──────── Recorded information
-- ==== Sys2Proof/Laws/Own.lean ====
section
/-! SUPPORT. What a turn does to the record of the port in turn, said once: `Own i s q` lists every record `q` that a turn
of command `i` can leave at the port, with the guard it comes under; `moved_own` says that these are all. -/

namespace Sys2Proof.Machine

/-- Why a command of path state `s.cur.st` fails in a step of its port, and with which cause (R242). -/
inductive Fails (i : Instr) (s : State) : Cause → Prop where
  | full (hi : isSpsc i = true) (hd : opDir i.op = .enq) (hs : s.cur.st = .check) (hg : adv s.cfg s.wi = s.ri) :
      Fails i s .full
  | empty (hi : isSpsc i = true) (hd : opDir i.op = .deq) (hs : s.cur.st = .check) (hg : s.wi = s.ri) : Fails i s .empty
  | lockBusy (hi : isMpmc i = true) (ht : opTimed i.op = false) (hs : s.cur.st = .acqTry) (hg : s.owner ≠ none) :
      Fails i s .lockBusy
  | expired (hi : isMpmc i = true) (ht : opTimed i.op = true) (hs : s.cur.st = .acqTimed)
      (hg : s.cur.timeout ≤ s.now - s.cur.start) : Fails i s .timeoutLock
  | late (hi : isMpmc i = true) (ht : opTimed i.op = true) (hs : s.cur.st = .elapsed)
      (hg : s.cur.timeout ≤ s.cur.t1 - s.cur.start) : Fails i s .timeoutLock
  | pred (hi : isMpmc i = true) (ht : opTimed i.op = false) (hs : s.cur.st = .pred)
      (hg : s.pred (opDir i.op) = false) : Fails i s (failCause (opDir i.op))
  | waited (hi : isMpmc i = true) (ht : opTimed i.op = true) (hs : s.cur.st = .pred)
      (hg : s.pred (opDir i.op) = false) (hl : s.cur.deadline ≤ s.now) : Fails i s .timeoutWait

/-- The steps after which only the state of the port's record differs. -/
inductive Goes (i : Instr) (s : State) : PState → Prop where
  | check (hi : isSpsc i = true) (hs : s.cur.st = .check) : Goes i s .xfer
  | write (hi : isSpsc i = true) (hd : opDir i.op = .enq) (hs : s.cur.st = .xfer) : Goes i s .adv
  | lockTry (hi : isMpmc i = true) (ht : opTimed i.op = false) (hs : s.cur.st = .acqTry) (hg : s.owner = none) :
      Goes i s .pred
  | pred (hi : isMpmc i = true) (hs : s.cur.st = .pred) (hg : s.pred (opDir i.op) = true) : Goes i s .xfer
  | wait (hi : isMpmc i = true) (ht : opTimed i.op = true) (hs : s.cur.st = .pred)
      (hg : s.pred (opDir i.op) = false) (hl : s.now < s.cur.deadline) : Goes i s .cwait
  | wake (hi : isMpmc i = true) (ht : opTimed i.op = true) (hs : s.cur.st = .cwait)
      (hg : s.cur.deadline ≤ s.now ∨ s.cfg.spuriousWake = true) : Goes i s .reacq
  | lockReacq (hi : isMpmc i = true) (ht : opTimed i.op = true) (hs : s.cur.st = .reacq) (hg : s.owner = none) :
      Goes i s .pred
  | enq (hi : isMpmc i = true) (hd : opDir i.op = .enq) (hs : s.cur.st = .xfer) : Goes i s .rel
  | unlock (hi : isMpmc i = true) (hs : s.cur.st = .rel) : Goes i s .sig

/-- Every record that a turn of command `i` can leave at the port in turn. -/
inductive Own (i : Instr) (s : State) : Port → Prop where
  | stall (h : Stalls i s) : Own i s s.cur
  | issue (cw : Nat) (st : PState) (ha : s.sel.act = .issue cw) (hs : s.cur.st = .idle)
      (hf : firstState i = some st) :
      Own i s { latch s.cfg.variant i.op i.data i.timeout s.now s.seq s.cur with st := st }
  | issueIllegal (cw : Nat) (ha : s.sel.act = .issue cw) (hs : s.cur.st = .idle) (hf : firstState i = none) :
      Own i s ((latch s.cfg.variant i.op i.data i.timeout s.now s.seq s.cur).completed false .illegalOp)
  | accept (ha : s.sel.act = .accept) (hs : s.cur.st = .done) : Own i s { s.cur with st := .idle }
  | fail (c : Cause) (alt : Bool) (k : Nat) (ha : s.sel.act = .move alt k) (hf : Fails i s c) :
      Own i s (s.cur.completed false c)
  | succeed (alt : Bool) (k : Nat) (ha : s.sel.act = .move alt k)
      (hs : (isSpsc i = true ∧ s.cur.st = .adv) ∨ (isMpmc i = true ∧ s.cur.st = .sig)) :
      Own i s (s.cur.completed true .none)
  | go (st : PState) (alt : Bool) (k : Nat) (ha : s.sel.act = .move alt k) (hg : Goes i s st) :
      Own i s { s.cur with st := st }
  | grant (k : Nat) (ha : s.sel.act = .move false k) (hi : isMpmc i = true) (ht : opTimed i.op = true)
      (hs : s.cur.st = .acqTimed) (hg : s.owner = none) : Own i s { s.cur with t1 := s.now, st := .elapsed }
  | elapsed (alt : Bool) (k : Nat) (ha : s.sel.act = .move alt k) (hi : isMpmc i = true) (ht : opTimed i.op = true)
      (hs : s.cur.st = .elapsed) (hg : s.cur.t1 - s.cur.start < s.cur.timeout) :
      Own i s { s.cur with
        deadline := deadlineOf (s.cfg.legacyDeqBudget && opDir i.op == .deq) s.cur.start s.cur.t1 s.cur.timeout
        st := .pred }
  | read (alt : Bool) (k v : Nat) (st : PState) (ha : s.sel.act = .move alt k) (hd : opDir i.op = .deq)
      (hs : s.cur.st = .xfer) (hst : (isSpsc i = true ∧ st = .adv) ∨ (isMpmc i = true ∧ st = .rel))
      (hv : slotAt s.storage s.ri = some v) : Own i s { s.cur with rspData := v, st := st }

section
variable {i : Instr} {s t : State} (hme : s.me < s.ports.length)
include hme

theorem own_goto {x : State} {st : PState} (hx : x.ports = s.ports) (hm : x.me = s.me)
    (h : Own i s { s.cur with st := st }) : Own i s ((x.goto st).portAt s.me) := by
  have e : (x.goto st).portAt s.me = { s.cur with st := st } := by
    rw [← hm, portAt_goto _ _ _ (by rw [hx, hm]; exact hme), if_pos rfl, portAt_congr hx, hm]
    rfl
  rw [e]
  exact h

theorem own_updPort_goto {x : State} {f : Port → Port} {st : PState} (hx : x.ports = s.ports) (hm : x.me = s.me)
    (h : Own i s { f s.cur with st := st }) : Own i s (((x.updPort s.me f).goto st).portAt s.me) := by
  have e : ((x.updPort s.me f).goto st).portAt s.me = { f s.cur with st := st } := by
    rw [portAt_goto _ _ _ (by simpa [hx, hm] using hme), me_updPort, hm, if_pos rfl,
      portAt_updPort _ _ _ _ (by rw [hx]; exact hme), if_pos rfl, portAt_congr hx]
    rfl
  rw [e]
  exact h

theorem own_complete {x : State} {ok : Bool} {c : Cause} {q : Port} (hx : x.ports.length = s.ports.length)
    (hm : x.me = s.me) (hq : x.portAt s.me = q) (h : Own i s (q.completed ok c)) :
    Own i s ((complete ok c x).portAt s.me) := by
  have e : (complete ok c x).portAt s.me = q.completed ok c := by
    have e := portAt_complete ok c x s.me (by rw [hx, hm]; exact hme)
    rw [hm, if_pos rfl, hq] at e
    exact e
  rw [e]
  exact h

theorem moved_own (h : Moved i s t) (hws : ∀ c, ∀ w ∈ s.waitSet c, w < s.ports.length)
    (hwm : ∀ c, s.me ∈ s.waitSet c → s.cur.st = .cwait) : Own i s (t.portAt s.me) := by
  have hsw : ∀ (c : Condition) (ws : List Nat), (s.setWaitSet c ws).ports = s.ports ∧ (s.setWaitSet c ws).me = s.me :=
    fun c ws => ⟨by simp, by simp⟩
  have how : ∀ (c : Condition) (ws : List Nat), ({ s with owner := none }.setWaitSet c ws).ports = s.ports ∧
      ({ s with owner := none }.setWaitSet c ws).me = s.me := fun c ws => by cases c <;> exact ⟨rfl, rfl⟩
  cases h with
  | stall hg => exact .stall hg
  | issue cw st ha hs hf => exact own_updPort_goto hme rfl rfl (.issue cw st ha hs hf)
  | issueIllegal cw ha hs hf =>
    exact own_complete hme (by simp [issued]) rfl
      (by rw [issued, portAt_updPort _ _ _ _ hme, if_pos rfl]; rfl) (.issueIllegal cw ha hs hf)
  | accept ha hs => exact own_goto hme rfl rfl (.accept ha hs)
  | pFull alt k ha hi hd hs hg => exact own_complete hme rfl rfl rfl (.fail _ alt k ha (.full hi hd hs hg))
  | cEmpty alt k ha hi hd hs hg => exact own_complete hme rfl rfl rfl (.fail _ alt k ha (.empty hi hd hs hg))
  | pCheck alt k ha hi hd hs hg => exact own_goto hme rfl rfl (.go _ alt k ha (.check hi hs))
  | cCheck alt k ha hi hd hs hg => exact own_goto hme rfl rfl (.go _ alt k ha (.check hi hs))
  | pWrite alt k ha hi hd hs hw => exact own_goto hme rfl rfl (.go _ alt k ha (.write hi hd hs))
  | pAdv alt k ha hi hd hs => exact own_complete hme rfl rfl rfl (.succeed alt k ha (.inl ⟨hi, hs⟩))
  | cRead alt k v ha hi hd hs hr hv =>
    exact own_updPort_goto hme rfl rfl (.read alt k v _ ha hd hs (.inl ⟨hi, rfl⟩) hv)
  | cAdv alt k ha hi hd hs => exact own_complete hme rfl rfl rfl (.succeed alt k ha (.inl ⟨hi, hs⟩))
  | lockTry alt k ha hi ht hs hg => exact own_goto hme rfl rfl (.go _ alt k ha (.lockTry hi ht hs hg))
  | lockBusy alt k ha hi ht hs hg => exact own_complete hme rfl rfl rfl (.fail _ alt k ha (.lockBusy hi ht hs hg))
  | lockGrant k ha hi ht hs hg =>
    exact own_updPort_goto (x := { s with owner := some s.me }) hme rfl rfl (.grant k ha hi ht hs hg)
  | lockExpire k ha hi ht hs hg => exact own_complete hme rfl rfl rfl (.fail _ true k ha (.expired hi ht hs hg))
  | elapsedLate alt k ha hi ht hs hg => exact own_complete hme rfl rfl rfl (.fail _ alt k ha (.late hi ht hs hg))
  | elapsed alt k ha hi ht hs hg => exact own_updPort_goto hme rfl rfl (.elapsed alt k ha hi ht hs hg)
  | predTrue alt k ha hi hs hg => exact own_goto hme rfl rfl (.go _ alt k ha (.pred hi hs hg))
  | predFail alt k ha hi ht hs hg => exact own_complete hme rfl rfl rfl (.fail _ alt k ha (.pred hi ht hs hg))
  | predLate alt k ha hi ht hs hg hl => exact own_complete hme rfl rfl rfl (.fail _ alt k ha (.waited hi ht hs hg hl))
  | predWait alt k ha hi ht hs hg hl =>
    exact own_goto hme (how _ _).1 (how _ _).2 (.go _ alt k ha (.wait hi ht hs hg hl))
  | wakeDeadline k ha hi ht hs hg =>
    exact own_goto hme (hsw _ _).1 (hsw _ _).2 (.go _ false k ha (.wake hi ht hs (.inl hg)))
  | wakeSpurious k ha hi ht hs hg =>
    exact own_goto hme (hsw _ _).1 (hsw _ _).2 (.go _ true k ha (.wake hi ht hs (.inr hg)))
  | lockReacq alt k ha hi ht hs hg => exact own_goto hme rfl rfl (.go _ alt k ha (.lockReacq hi ht hs hg))
  | doEnq alt k ha hi hd hs hw => exact own_goto hme rfl rfl (.go _ alt k ha (.enq hi hd hs))
  | doDeq alt k v ha hi hd hs hr hv =>
    exact own_updPort_goto (x := { s with ri := adv s.cfg s.ri, size := s.size - 1 }) hme rfl rfl
      (.read alt k v _ ha hd hs (.inr ⟨hi, rfl⟩) hv)
  | unlock alt k ha hi hs => exact own_goto hme rfl rfl (.go _ alt k ha (.unlock hi hs))
  | signal alt k ha hi hs =>
    refine own_complete hme (by simp) (by simp) ?_ (.succeed alt k ha (.inr ⟨hi, hs⟩))
    rw [portAt_wakeOne _ _ _ (hws _), if_neg]
    · rfl
    · rintro ⟨hne, hx⟩
      have := hwm _ (hx ▸ chooseWaiter_mem hne k)
      rw [hs] at this
      cases this

end

end Sys2Proof.Machine
end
────────────────
Task statement: Beginning with the line that holds "rw [portAt_wakeOne _ _ _ (hws _), if_neg]", restate word for word every line down to the end of the data, and only those lines.

Reply to the exercise:
    rw [portAt_wakeOne _ _ _ (hws _), if_neg]
    · rfl
    · rintro ⟨hne, hx⟩
      have := hwm _ (hx ▸ chooseWaiter_mem hne k)
      rw [hs] at this
      cases this

end

end Sys2Proof.Machine
end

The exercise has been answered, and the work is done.